Patrick Nightingale, a local attorney and head of the Pittsburgh
chapter of the National Organization for the Reform of Marijuana Laws
said his group isn't using medical marijuana as a stalking horse for
future legalization of all marijuana use.
At a recent meeting with medical marijuana supporters, he vigorously
urged recruits to get involved with efforts to lobby legislators for
passage of a medical-use bill.
It was, in fact, the proverbial smoke-filled back room -- in this
case, the cave-like Abay bar in East Liberty -- where incense curled
languorously from ashtrays and mostly young, healthy-looking people
lounged on banquettes. Carefully balancing a martini, Mr. Nightingale
walked through the state's legislation and asked for volunteers.

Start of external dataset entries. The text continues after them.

theorem poolRefresh_inner (s : State) : Inner s (poolRefresh s) :=
  poolRefresh_closed (Inner.closed s) s (.refl s)
theorem askReadSurvey_inner (s : State) : Inner s (askReadSurvey s) :=
  askReadSurvey_closed (Inner.closed s) s (.refl s)
theorem askSweepSurvey_inner (s : State) : Inner s (askSweepSurvey s) :=
  askSweepSurvey_closed (Inner.closed s) s (.refl s)
theorem surveyRefresh_inner (s : State) : Inner s (surveyRefresh s) :=
  surveyRefresh_closed (Inner.closed s) s (.refl s)
theorem withdrawSweepWaiter_inner (s : State) : Inner s (withdrawSweepWaiter s) :=
  withdrawSweepWaiter_closed (Inner.closed s) s (.refl s)
theorem sweepStart_inner (v : Nat) (s : State) : Inner s (sweepStart v s) :=
  sweepStart_closed (Inner.closed s) v s (.refl s)
theorem endSweepOwed_inner (o : SweepOutcome) (s : State) : Inner s (endSweepOwed o s) :=
  endSweepOwed_closed (Inner.closed s) o s (.refl s)
theorem dischargeSweep_inner (o : SweepOutcome) (s : State) : Inner s (dischargeSweep o s) :=
  dischargeSweep_closed (Inner.closed s) o s (.refl s)
theorem crossSpacings_inner (s : State) : Inner s (crossSpacings s) :=
  crossSpacings_closed (Inner.closed s) s (.refl s)
theorem sweepExtension_inner (n : Nat) (s : State) : Inner s (sweepExtension n s) :=
  sweepExtension_closed (Inner.closed s) n s (.refl s)
theorem deriveActivity_inner (s : State) : Inner s (deriveActivity s) :=
  deriveActivity_closed (Inner.closed s) s (.refl s)
theorem setActivity_inner (a : Activity) (s : State) : Inner s (setActivity a s) :=
  setActivity_closed (Inner.closed s) a s (.refl s)
theorem mapEdited_inner (s : State) : Inner s (mapEdited s) :=
  mapEdited_closed (Inner.closed s) s (.refl s)
theorem makeUpWear_inner (s : State) : Inner s (makeUpWear s) :=
  makeUpWear_closed (Inner.closed s) s (.refl s)
theorem recomputeDepth_inner (s : State) : Inner s (recomputeDepth s) :=
  recomputeDepth_closed (Inner.closed s) s (.refl s)
theorem depthAtStringChange_inner (s : State) : Inner s (depthAtStringChange s) :=
  depthAtStringChange_closed (Inner.closed s) s (.refl s)
theorem stringChanged_inner (s : State) : Inner s (stringChanged s) :=
  stringChanged_closed (Inner.closed s) s (.refl s)
theorem rebase_inner (s : State) : Inner s (rebase s) :=
  rebase_closed (Inner.closed s) s (.refl s)
theorem book_inner (c : BalanceCause) (e : Option Nat) (s : State) : Inner s (book c e s) :=
  book_closed (Inner.closed s) c e s (.refl s)
theorem pitValueTaken_inner (s : State) : Inner s (pitValueTaken s) :=
  pitValueTaken_closed (Inner.closed s) s (.refl s)
theorem refreshPermits_inner (s : State) : Inner s (refreshPermits s) :=
  refreshPermits_closed (Inner.closed s) s (.refl s)
theorem endHead_inner (r : Option AbortReason) (s : State) : Inner s (endHead r s) :=
  endHead_closed (Inner.closed s) r s (.refl s)
theorem nextStage_inner (s : State) : Inner s (nextStage s) :=
  nextStage_closed (Inner.closed s) s (.refl s)
theorem runQueue_inner (s : State) : Inner s (runQueue s) :=
  runQueue_closed (Inner.closed s) s (.refl s)
theorem completeTransfer_inner (x : Holder) (s : State) : Inner s (completeTransfer x s) :=
  completeTransfer_closed (Inner.closed s) x s (.refl s)
theorem abortWorking_inner (r : AbortReason) (s : State) : Inner s (abortWorking r s) :=
  abortWorking_closed (Inner.closed s) r s (.refl s)
theorem latchHoldFault_inner (s : State) : Inner s (latchHoldFault s) :=
  latchHoldFault_closed (Inner.closed s) s (.refl s)
theorem clearFaultLatches_inner (s : State) : Inner s (clearFaultLatches s) :=
  clearFaultLatches_closed (Inner.closed s) s (.refl s)
theorem setTarget_inner (v : Nat) (s : State) : Inner s (setTarget v s) :=
  setTarget_closed (Inner.closed s) v s (.refl s)
theorem strokesCounted_inner (p : Pump) (d : Nat) (s : State) : Inner s (strokesCounted p d s) :=
  strokesCounted_closed (Inner.closed s) p d s (.refl s)
theorem endHold_inner (s : State) : Inner s (endHold s) :=
  endHold_closed (Inner.closed s) s (.refl s)
theorem pumpStateChanged_inner (s : State) : Inner s (pumpStateChanged s) :=
  pumpStateChanged_closed (Inner.closed s) s (.refl s)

A lot of people raised their hands, and, in fact, public reaction
across the state in favor of the bill has been overwhelming.
"I've been here 25 years, and I've never seen more public reaction to
any bill," said Leon Czikowsky, an aide to Mr. Cohen.
No surprise there: Pro-pot activists are a highly vocal,
well-organized, well-funded constituency, as the Obama administration
found to its chagrin during the transition after the 2008 election
when it created an online site for people to submit ideas to the
president under a "crowdsourcing" model in which the "best-rated"
ideas would rise to the top.
The highest ranking idea? Legalization of marijuana -- along with
revoking the Church of Scientology's tax-exempt status.